Не лучше обстоит дело и с теорией С. Особое меж­дужанровое положение С. чрезвычайно затрудняло те­оретические исследования ее. В теориях литературы и поэтиках С. обычно фигурирует в разделе лиричес­ких жанров, т.е. имеется в виду только римский сати­рический жанр и его неоклассические подражания. Та­кое отнесение С. к лирике — весьма обычное явление. А.Г.Горнфельд определяет ее так: «Сатира в своей истин­ной форме есть чистейшая лирика—лирика негодования» (Горнфельд А.Г. Сатира // Энциклопедический словарь Брокгауз и Ефрон. СПб., 1900. Т. 28. С. 461). Исследовате­ли же, ориентирующиеся на С. Нового времени и осо­бенно на сатирический роман, склонны признавать ее чисто эпическим явлением. Некоторые считают сатири­ческий момент, как таковой, внехудожественной, публи­цистическою примесью к художественной литературе. Также разноречиво определяется и отношение С. к юмо­ру: одни их резко разделяют, считают их даже чем-то противоположным, другие же видят в юморе лишь смяг­ченную, так сказать, «добродушную» разновидность С. Не определены ни роль, ни характер смеха в С. Не опре­делены взаимоотношения С. и пародии. Теоретическое изучение С. должно носить историко-систематический характер, причем особенно важно раскрыть фольклор­ные корни С. и определить особый характер сатиричес­ких образов в устном народном творчестве.
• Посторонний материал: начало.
-- ==== Sys2Proof/Word.lean ====
section
/-!
DEFINITION. The machine words and the sparse table every memory and register file is held in.
-/
namespace Sys2Proof

/-- One byte of memory (00_scope.md R2). -/
abbrev Byte := BitVec 8
/-- A general register (00_scope.md R9). -/
abbrev Word := BitVec 64
/-- A command register, a stream command (00_scope.md R9, 13_encodings.md R285). -/
abbrev QWord := BitVec 128
/-- Sixteen lanes of 32 bits (03_fabric.md R53). -/
abbrev Lanes := BitVec 512

/-- A sparse table: a list of (key, value) pairs. An absent key reads as a default the reader names.
In canonical form the keys rise strictly and no entry equals the default. -/
abbrev Map (β : Type) := List (Nat × β)

end Sys2Proof
end

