-- ==== Sys2Proof/Syntax.lean ====
section
/-!
DEFINITION. The instructions, commands, slot ops and machine steps: one constructor per row of spec/opcode_table.json.
Register fields keep the names of the table: d, a, b, c registers; o offsets; z size; s scope; p predicate or op.
-/
namespace Sys2Proof

/-- The fields of a slot word beside its op (03_fabric.md R62): source A [24:21], source B [20:17], destination [16:13],
next slot [12:9], modifier [8:0]. -/
structure Slot where
  a : BitVec 4
  b : BitVec 4
  d : BitVec 4
  n : BitVec 4
  m : BitVec 9
  deriving DecidableEq, Repr

/-- The fields of a stream command beside its opcode (13_encodings.md R285). -/
structure Cmd where
  /-- [119] wait enable, [118:116] wait FIFO. -/
  waitEn : Bool
  waitF : BitVec 3
  /-- [115] signal enable, [114:112] signal FIFO. -/
  sigEn : Bool
  sigF : BitVec 3
  /-- [111:107] stream ID. -/
  sid : BitVec 5
  /-- [106:104] binding. -/
  bind : BitVec 3
  /-- [103:96] flags. -/
  flags : BitVec 8
  /-- [95:0] operands. -/
  ops : BitVec 96
  deriving DecidableEq, Repr

/-- An access that reaches a memory tile's window port (06_memory.md R135): the master that made it, the cluster scratch
address, whether it is a write, and the bytes written (for a read: as many bytes as are read). -/
structure WindowReq where
  master : BitVec 10
  csa : Nat
  write : Bool
  bytes : List (BitVec 8)
  deriving DecidableEq, Repr

/-- A host CXL.mem request to stack memory (07_consistency.md R168). -/
structure HostReq where
  addr : Nat
  write : Bool
  bytes : List (BitVec 8)
  deriving DecidableEq, Repr

/-- A request that arrives on an Adit port (14_system.md R307): a read, a write or an instruction fetch of memory, an atomic
(07_consistency.md R156), an ENQ record with its sender's ASID (16_ref_d_l.md R351), a cancel, or a decrement of a job
(11_scheduling.md R249, R259). -/
inductive AditReq where
  | read (port : BitVec 4) (addr len : Nat)
  | write (port : BitVec 4) (addr : Nat) (bytes : List (BitVec 8))
  | fetch (port : BitVec 4) (addr : Nat)
  /-- AMO op on 4 or 8 bytes (size 0 or 1) with gb's value (15_ref_a_c.md R319). -/
  | amo (port : BitVec 4) (addr : Nat) (op : BitVec 3) (size : BitVec 1) (b : BitVec 64)
  /-- CAS of 4 or 8 bytes: b is stored where the location holds d. -/
  | cas (port : BitVec 4) (addr : Nat) (size : BitVec 1) (d b : BitVec 64)
  | enq (port : BitVec 4) (cluster : BitVec 2) (queue : BitVec 4) (record : BitVec 128) (asid : BitVec 16) (originModule : BitVec 12)
  | cancel (port : BitVec 4) (job : BitVec 16) (originModule : BitVec 12)
  /-- The end of a task of this module's job: how 0 completed, 1 failed, 2 or 3 cancelled, and its code (11_scheduling.md R249). -/
  | decrement (port : BitVec 4) (job : BitVec 16) (how : BitVec 2) (code : BitVec 8)
  deriving DecidableEq, Repr

/-- A write to the control-register space (14_system.md R300): master, offset from 0x0200_0000_0000, 8-byte value. -/
structure RegWrite where
  master : BitVec 10
  offset : Nat
  value : BitVec 64
  deriving DecidableEq, Repr

/-- The mailbox request HANDLER (14_system.md R309): one entry of the slices of a mask of one die, its table words and window images. -/
structure HandlerReq where
  die : BitVec 2
  mask : BitVec 64
  entry : BitVec 4
  words : List (BitVec 64)
  imem : List (BitVec 8)
  dmem : List (BitVec 8)
  deriving DecidableEq, Repr
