-- ==== Sys2Proof/Decode.lean ====
section
/-!
DEFINITION. Decoding of control-thread words, slot words, assayer words and stream commands, and the encoder of each.
The three kinds of 32-bit word share one number space: which decoder reads a word depends on the agent that fetched it.
-/
namespace Sys2Proof

/-- Why a word has no instruction. -/
inductive DecodeError where
  /-- Major 0x00 or 0x39 to 0x3F of a control-thread word (Table 13.2). -/
  | unassignedMajor
  /-- A minor that Table 13.2 or Table 13.3 does not list. -/
  | unassignedMinor
  /-- A field marked 0 is nonzero (R280). -/
  | reservedField
  /-- A slot op that Table 13.9 does not list. -/
  | unassignedOp
  /-- A stream-command opcode or METER function that Table 13.6 and Table 12.3 do not list. -/
  | unassignedCommand
  /-- Fewer bytes than a word. -/
  | short
  deriving DecidableEq, Repr

/-- Major 0x01 (Table 13.3) (13_encodings.md R281). -/
def decodeAlu (w : BitVec 32) : Except DecodeError Instr :=
  if w.extractLsb' 0 11 = 0#11 then .ok (.add (w.extractLsb' 21 5) (w.extractLsb' 16 5) (w.extractLsb' 11 5))
  else if w.extractLsb' 0 11 = 1#11 then .ok (.sub (w.extractLsb' 21 5) (w.extractLsb' 16 5) (w.extractLsb' 11 5))
  else if w.extractLsb' 0 11 = 2#11 then .ok (.mul (w.extractLsb' 21 5) (w.extractLsb' 16 5) (w.extractLsb' 11 5))
  else if w.extractLsb' 0 11 = 3#11 then .ok (.mulh (w.extractLsb' 21 5) (w.extractLsb' 16 5) (w.extractLsb' 11 5))
  else if w.extractLsb' 0 11 = 4#11 then .ok (.div (w.extractLsb' 21 5) (w.extractLsb' 16 5) (w.extractLsb' 11 5))
  else if w.extractLsb' 0 11 = 5#11 then .ok (.divu (w.extractLsb' 21 5) (w.extractLsb' 16 5) (w.extractLsb' 11 5))
  else if w.extractLsb' 0 11 = 6#11 then .ok (.rem (w.extractLsb' 21 5) (w.extractLsb' 16 5) (w.extractLsb' 11 5))
  else if w.extractLsb' 0 11 = 7#11 then .ok (.remu (w.extractLsb' 21 5) (w.extractLsb' 16 5) (w.extractLsb' 11 5))
  else if w.extractLsb' 0 11 = 8#11 then .ok (.and (w.extractLsb' 21 5) (w.extractLsb' 16 5) (w.extractLsb' 11 5))
  else if w.extractLsb' 0 11 = 9#11 then .ok (.or (w.extractLsb' 21 5) (w.extractLsb' 16 5) (w.extractLsb' 11 5))
  else if w.extractLsb' 0 11 = 10#11 then .ok (.xor (w.extractLsb' 21 5) (w.extractLsb' 16 5) (w.extractLsb' 11 5))
  else if w.extractLsb' 0 11 = 11#11 then .ok (.shl (w.extractLsb' 21 5) (w.extractLsb' 16 5) (w.extractLsb' 11 5))
  else if w.extractLsb' 0 11 = 12#11 then .ok (.shr (w.extractLsb' 21 5) (w.extractLsb' 16 5) (w.extractLsb' 11 5))
  else if w.extractLsb' 0 11 = 13#11 then .ok (.sar (w.extractLsb' 21 5) (w.extractLsb' 16 5) (w.extractLsb' 11 5))
  else if w.extractLsb' 0 11 = 14#11 then .ok (.min (w.extractLsb' 21 5) (w.extractLsb' 16 5) (w.extractLsb' 11 5))
  else if w.extractLsb' 0 11 = 15#11 then .ok (.max (w.extractLsb' 21 5) (w.extractLsb' 16 5) (w.extractLsb' 11 5))
  else if w.extractLsb' 0 11 = 16#11 then .ok (.minu (w.extractLsb' 21 5) (w.extractLsb' 16 5) (w.extractLsb' 11 5))
  else if w.extractLsb' 0 11 = 17#11 then .ok (.maxu (w.extractLsb' 21 5) (w.extractLsb' 16 5) (w.extractLsb' 11 5))
  else if w.extractLsb' 0 16 = 18#16 then .ok (.clz (w.extractLsb' 21 5) (w.extractLsb' 16 5))
  else if w.extractLsb' 0 16 = 19#16 then .ok (.popc (w.extractLsb' 21 5) (w.extractLsb' 16 5))
  else if w.extractLsb' 0 11 = 20#11 then .ok (.sext (w.extractLsb' 21 5) (w.extractLsb' 16 5) (w.extractLsb' 11 5))
  else if w.extractLsb' 0 11 = 21#11 then .ok (.zext (w.extractLsb' 21 5) (w.extractLsb' 16 5) (w.extractLsb' 11 5))
  else if w.extractLsb' 0 11 = 22#11 then .ok (.randk (w.extractLsb' 21 5) (w.extractLsb' 16 5) (w.extractLsb' 11 5))
  else if w.extractLsb' 0 26 = 2047#26 then .ok (.nop)
  else .error .unassignedMinor

/-- Major 0x10 (13_encodings.md R281). -/
def decodePred (w : BitVec 32) : Except DecodeError Instr :=
  if w.extractLsb' 0 17 = 0#17 then .ok (.pand (w.extractLsb' 23 3) (w.extractLsb' 20 3) (w.extractLsb' 17 3))
  else if w.extractLsb' 0 17 = 1#17 then .ok (.por (w.extractLsb' 23 3) (w.extractLsb' 20 3) (w.extractLsb' 17 3))
  else if w.extractLsb' 0 20 = 2#20 then .ok (.pnot (w.extractLsb' 23 3) (w.extractLsb' 20 3))
  else .error .unassignedMinor

/-- Major 0x13 (13_encodings.md R281). -/
def decodeBp (w : BitVec 32) : Except DecodeError Instr :=
  if w.extractLsb' 20 2 = 0#2 ∧ w.extractLsb' 25 1 = 0#1 then .ok (.bp (w.extractLsb' 22 3) (w.extractLsb' 0 20))
  else if w.extractLsb' 20 2 = 0#2 ∧ w.extractLsb' 25 1 = 1#1 then .ok (.bpn (w.extractLsb' 22 3) (w.extractLsb' 0 20))
  else .error .unassignedMinor

/-- Major 0x23 (13_encodings.md R281). -/
def decodeBar (w : BitVec 32) : Except DecodeError Instr :=
  if w.extractLsb' 0 11 = 0#11 ∧ w.extractLsb' 21 5 = 0#5 then .ok (.barInit (w.extractLsb' 16 5) (w.extractLsb' 11 5))
  else if w.extractLsb' 0 16 = 1#16 then .ok (.barArv (w.extractLsb' 21 5) (w.extractLsb' 16 5))
  else if w.extractLsb' 0 16 = 2#16 then .ok (.barDrp (w.extractLsb' 21 5) (w.extractLsb' 16 5))
  else if w.extractLsb' 0 11 = 3#11 ∧ w.extractLsb' 21 5 = 0#5 then .ok (.barWait (w.extractLsb' 16 5) (w.extractLsb' 11 5))
  else .error .unassignedMinor

/-- Major 0x24 (13_encodings.md R281). -/
def decodeTk (w : BitVec 32) : Except DecodeError Instr :=
  if w.extractLsb' 0 8 = 0#8 ∧ w.extractLsb' 11 15 = 0#15 then .ok (.tkpush (w.extractLsb' 8 3))
  else if w.extractLsb' 0 8 = 1#8 ∧ w.extractLsb' 11 10 = 0#10 then .ok (.tkpop (w.extractLsb' 21 5) (w.extractLsb' 8 3))
  else .error .unassignedMinor

/-- Major 0x2A (13_encodings.md R281). -/
def decodeIssue (w : BitVec 32) : Except DecodeError Instr :=
  if w.extractLsb' 0 23 = 0#23 then .ok (.issue (w.extractLsb' 23 3))
  else if w.extractLsb' 0 23 = 1#23 then .ok (.issuew (w.extractLsb' 23 3))
  else .error .unassignedMinor
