/-- A handler other than h holds or has locked the line (R166). -/
def lineHeld (s : State) (i line : Nat) : Bool :=
  (match wayOf s i line with
   | some w => (match s.way i (setOf line) w with | some x => x.locked.isSome | none => false)
   | none => false) ||
  (List.range 4).any (fun c => match (s.hart (4 * i + c)).ev with
    | some e => decide (e.line = line)
    | none => false)

/-! ### Handler-table entries (R174 to R176) -/

def State.entryWord (s : State) (i n w : Nat) : BitVec 64 := Map.get 0 (s.slice i).table (16 * n + w)
def State.setEntryWord (s : State) (i n w : Nat) (v : BitVec 64) : State :=
  s.modSlice i (fun x => { x with table := Map.set 0 x.table (16 * n + w) v })

def entryValid (s : State) (i n : Nat) : Bool := (s.entryWord i n 0).getLsbD 0
def entryStrict (s : State) (i n : Nat) : Bool := (s.entryWord i n 0).getLsbD 1
def entryAsid (s : State) (i n : Nat) : BitVec 16 := (s.entryWord i n 0).extractLsb' 16 16
/-- The entry is valid and has hook 0 MISS, 1 FILL, 2 EVICT or 3 MSG enabled. -/
def entryHook (s : State) (i n hook : Nat) : Bool :=
  decide (n < 16) && entryValid s i n && (s.entryWord i n 0).getLsbD (2 + hook)

/-- A VA lies in a used range of the entry (Table 8.2). -/
def inRanges (s : State) (i n va : Nat) : Bool :=
  (List.range 4).any (fun r =>
    let w := s.entryWord i n (4 + r)
    decide (field w 63 24 ≤ va / 65536 ∧ va / 65536 < field w 63 24 + field w 23 0))

/-- The valid entry whose ASID and ranges match (R176). -/
def entryFor (s : State) (i : Nat) (asid : BitVec 16) (va : Nat) : Option Nat :=
  (List.range 16).find? (fun n => entryValid s i n && decide (entryAsid s i n = asid) && inRanges s i n va)

/-- Adds 1 to a saturating half of entry word 8: OVERFLOWS in [63:32], ABORTS in [31:0]. -/
def bumpEntry (s : State) (i n : Nat) (high : Bool) : State :=
  let w := s.entryWord i n 8
  let o := field w 63 32
  let a := field w 31 0
  let up (x : Nat) : Nat := if x = 2 ^ 32 - 1 then x else x + 1
  s.setEntryWord i n 8 (BitVec.ofNat 64 (if high then up o * 2 ^ 32 + a else o * 2 ^ 32 + up a))

/-! ### The steps of a miss (R177) -/

def Miss.from (m : Miss) (o : Origin) : Bool :=
  decide (m.okind = o.okind ∧ m.master = o.master ∧ m.asid = o.asid ∧ m.va / 128 = o.va / 128) && !m.pref

def setMiss (s : State) (i line : Nat) (f : Miss → Miss) : State :=
  s.modSlice i (fun x => { x with misses := x.misses.map (fun m => if m.line = line ∧ m.stage ≠ .faulted then f m else m) })

def dropMiss (s : State) (i line : Nat) : State :=
  s.modSlice i (fun x => { x with misses := x.misses.filter (fun m => decide (¬ (m.line = line ∧ m.stage ≠ .faulted))) })

/-- Queues an event, or answers false when 32 stand in the queue; then OVERFLOWS rises (R185). -/
def queueEvent (s : State) (i : Nat) (e : SliceEv) : State × Bool :=
  if (s.slice i).events.length < 32 then (s.modSlice i (fun x => { x with events := x.events ++ [e] }), true)
  else (bumpEntry s i e.entry true, false)

def missEv (m : Miss) (hook : Nat) : SliceEv :=
  { hook, entry := m.tag, line := m.line, way := m.way, va := m.va / 128 * 128, asid := m.asid, okind := m.okind, master := m.master }

/-- The access of a miss ends with HANDLER; a PREF's just ends (R187, 17_ref_m_r.md R390). -/
def missFault (s : State) (i : Nat) (m : Miss) : State :=
  if m.pref then dropMiss s i m.line else setMiss s i m.line (fun m => { m with stage := .faulted })

/-- Step 5: the FILL event of a line that is now present, or the end of the miss. -/
def missFill (s : State) (i : Nat) (m : Miss) : State :=
  if !m.quiet && entryHook s i m.tag 1 then
    let (s, room) := queueEvent s i (missEv m 1)
    if room then setMiss s i m.line (fun m => { m with stage := .fill })
    else if entryStrict s i m.tag then missFault s i m
    else dropMiss s i m.line
  else dropMiss s i m.line
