-- ==== Sys2Proof/Machine/Commands.lean ====
section
/-!
DEFINITION. Issuing a stream command, the engine queues, faults of commands, and their retirement
(02_execution_model.md R30, R45, R46, 10_faults_modes.md R220, R231, 16_ref_d_l.md R359, R360); the order of a cycle at a token
FIFO, TKPUSH and TKPOP (02_execution_model.md R48, 19_ref_t_z.md R424); the METER commands (12_power.md R269, R277 to R279).
-/
namespace Sys2Proof.Machine

open Sys2Proof

/-- The opcode of a command word (13_encodings.md R285). -/
def cmdOpcode (w : QWord) : Nat := field w 127 120

/-- The queue of an opcode: 0 SQ, 1 KQ, 2 HQ, 3 LQ, 4 OQ, 5 PQ (02_execution_model.md Table 2.4). -/
def queueOf (op : Nat) : Nat :=
  if op ≤ 9 then 0 else if op < 0x20 ∨ op = 0x40 then 1 else if op < 0x28 then 2 else if op < 0x30 then 3
  else if op < 0x38 then 4 else 5

/-- The commands that name a stream (R30). -/
def namesStream (op : Nat) : Bool := decide (op ≤ 9 ∧ op ≠ 7)
/-- The context commands and METER, to which the second check of R30 does not apply (15_ref_a_c.md R333). -/
def isContextCmd (op : Nat) : Bool := decide (0x10 ≤ op ∧ op < 0x20 ∨ op = 0x40)

def queueCmds (s : State) (k q : Nat) : List QCmd := Map.get [] (s.core k).queues q
def setQueue (s : State) (k q : Nat) (l : List QCmd) : State :=
  s.modCore k (fun c => { c with queues := Map.set [] c.queues q l })

/-- The command with an identity, in any queue of core k. -/
def findCmd (s : State) (k id : Nat) : Option QCmd :=
  ((List.range 6).flatMap (queueCmds s k)).find? (fun c => decide (c.id = id))

def setPhase (s : State) (k id : Nat) (p : Phase) : State := modCmds s k (fun c => decide (c.id = id)) (fun c => { c with phase := p })

/-- The contexts to which a command is bound, each with its region: one that names a stream to a slot of the region that owns
the stream, any other to those that it found at the head of its queue (R30). -/
def boundCtxs (s : State) (k : Nat) (q : QCmd) : List (Nat × Ctx) :=
  let c := cmdFields q.word
  let op := cmdOpcode q.word
  let at_ (j : Nat) : Option (Nat × Ctx) := ((s.region k j).bind (fun r => r.ctx c.bind.toNat)).map (fun x => (j, x))
  if isContextCmd op ∨ c.bind = 7 then []
  else if namesStream op then ((s.regionOfStream k c.sid.toNat).bind at_).toList
  else q.boundTo.filterMap (fun e => (at_ e.1).bind (fun x => if x.2.id = e.2 then some x else none))

/-- The code of a final fault that has stopped a load to which the command is bound (10_faults_modes.md R226). -/
def stoppedBy (s : State) (k : Nat) (q : QCmd) : Option Code := (boundCtxs s k q).findSome? (fun e => e.2.final)

/-- A command's effects are over, with a code; one that is bound to a stopped load retires with that load's code (R226). -/
def endCmd (s : State) (k id : Nat) (code : Code) : State :=
  let stop := (findCmd s k id).bind (stoppedBy s k)
  setPhase s k id (.done (if code = 0 then stop.getD 0 else code))

/-- The context slot of a region holds a resident context. -/
def residentIn (s : State) (k j slot : Nat) : Bool :=
  match s.region k j with | some r => (r.ctx slot).isSome | none => false

/-- The second check of R30, on the bound context slot; METER and the context commands do not meet it. -/
def bindOk (s : State) (k : Nat) (c : Cmd) (op : Nat) : Bool :=
  if isContextCmd op then true
  else if namesStream op then
    match s.regionOfStream k c.sid.toNat with
    | none => false
    | some j => c.bind == 7 || residentIn s k j c.bind.toNat
  else c.bind == 7 || (List.range 4).any (fun j => residentIn s k j c.bind.toNat)

/-- An ISSUE behaves as ISSUEW: its command is bound to a PRECISE context, or names a stream of a region whose context is
PRECISE (10_faults_modes.md R231). -/
def isPrecise (s : State) (k : Nat) (c : Cmd) (op : Nat) : Bool :=
  let ctxPrecise (j slot : Nat) : Bool := match s.region k j with
    | some r => (match r.ctx slot with | some x => x.mode.getLsbD 1 | none => false)
    | none => false
  if isContextCmd op then false
  else if namesStream op then
    match s.regionOfStream k c.sid.toNat with
    | none => false
    | some j =>
      if c.bind = 7 then (match s.region k j with
        | some r => (match r.active with | some a => ctxPrecise j a | none => false)
        | none => false)
      else ctxPrecise j c.bind.toNat
  else (List.range 4).any (fun j => ctxPrecise j c.bind.toNat)

/-- The command needs PRIV (12_power.md Table 12.3, 17_ref_m_r.md R380). -/
def cmdPrivileged : Instr → Bool
  | .meterPoint _ => true
  | .meterCut _ => true
  | .migrate _ => true
  | _ => false

/-- A queue of core k has room for n more commands (R45). -/
def queueRoom (s : State) (k q n : Nat) : Bool := decide ((queueCmds s k q).length + n ≤ 16)

/-- Appends a command to its queue. -/
def enqueueCmd (s : State) (k : Nat) (c : QCmd) : State :=
  let q := queueOf (cmdOpcode c.word)
  setQueue s k q (queueCmds s k q ++ [c])

/-- The check of ISSUE: none, or the code (16_ref_d_l.md R359 step 2). -/
def issueFault (s : State) (k : Nat) (w : QWord) : Option Code :=
  match decodeCmd w with
  | .error _ => some fcCMD
  | .ok i =>
    let c := cmdFields w
    if cmdOk i = false then some fcCMD
    else if cmdPrivileged i ∧ isPriv s k = false then some fcPRIV
    else if namesStream (cmdOpcode w) ∧ (s.regionOfStream k c.sid.toNat).isNone then some fcCMD
    else none

/-- ISSUE and ISSUEW: the checks, room in the queue, and for ISSUEW, or under PRECISE, the wait for retirement. -/
def issue (i : Instr) (q : BitVec 3) (wait : Bool) (s : State) : Res :=
  onThread s (fun k =>
    match (s.thread k).awaits with
    | some id => if (findCmd s k id).isSome || trapDue s k then .next s else .next (retire s k)
    | none =>
      let w := rq s k q
      match issueFault s k w with
      | some c => .next (raise s k c (if c = fcPRIV then wordOf i else 0))
      | none =>
        let qn := queueOf (cmdOpcode w)
        if queueRoom s k qn 1 = false then stallAt s k false 0 false
        else
          let precise := isPrecise s k (cmdFields w) (cmdOpcode w)
          let c : QCmd := { id := s.nextId, word := w, asid := (s.thread k).asid, ipc := pcOf s k, priv := isPriv s k,
                            waited := wait || precise, precise }
          let s := { enqueueCmd s k c with nextId := s.nextId + 1 }
          if wait || precise then .next (s.modThread k (fun t => { t with awaits := some c.id, stall := some ⟨false, false, 0, none⟩ }))
          else .next (retire s k))

def execIssue (q : BitVec 3) (s : State) : Res := issue (.issue q) q false s
def execIssuew (q : BitVec 3) (s : State) : Res := issue (.issuew q) q true s

/-! ### Faults of commands -/

/-- The foreman's CLOAD has failed: its task ends FAILED, at once, or, if the thread has taken it, once it has been stopped as
an abandoned task is (11_scheduling.md R246, R261). -/
def foremanCmdFailed (s : State) (k p : Nat) (code : Code) : State :=
  if (s.thread k).task = some p then
    stopWork (s.modForeman (coreDie k) (fun f => { f with pool := f.pool.map (fun (n, e) =>
      (n, if n = p then e.map (fun t => { t with doomed := true, doomCode := some (t.doomCode.getD code) }) else e)) })) k
  else
    let s := s.modCore k (fun c => { c with bound := if c.bound = some p then none else c.bound })
    let s := modCmds s k (fun c => decide (c.byForeman = some p ∧ (c.phase = .queued ∨ c.phase = .ready))) (fun c => { c with phase := .done fcTASK })
    s.modForeman (coreDie k) (fun f => { f with inbox := f.inbox ++ [.ended p .failed code] })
Одно из лучших определений С. — не как жанра, а как особого отношения творящего к изображаемой им действи­тельности — дал Ф.Шиллер. Примем его за исходный пункт. Вот оно: «Действительность как недостаточность противопоставляется в сатире идеалу как высшей ре­альности. Действительность, таким образом, обязатель­но становится в ней объектом неприятия» («О наивной и сентиментальной поэзии», 1795-96). В этом опре-

делении правильно подчеркнуты два момента: момент отношения С. к действительности и момент отрицания этой действительности как недостаточности. Эта недо­статочность раскрывается, по Шиллеру, в свете идеала «как высшей реальности». Здесь сказывается идеалис­тическая ограниченность шиллеровского определения: «идеал» мыслится как нечто статическое, вечное и от­влеченное, а не как историческая необходимость наступ­ления нового и лучшего (будущего, заложенного в от­рицаемом настоящем). Необходимо особо подчеркнуть (этого не делает Шиллер) образный характер сатиричес­кого отрицания, отличающий С. как художественное явление от различных форм публицистики. Итак, С. есть образное отрицание современной действительности в различных ее моментах, необходимо включающее в себя — в той или иной форме, с той или иной степе­нью конкретности и ясности — и положительный мо­мент утверждения лучшей действительности. Это пред­варительное и общее определение С, как и все такого рода определения, неизбежно и абстрактно и бедно. Только исторический обзор богатого многообразия са­тирических форм позволит нам конкретизировать и обо­гатить это определение.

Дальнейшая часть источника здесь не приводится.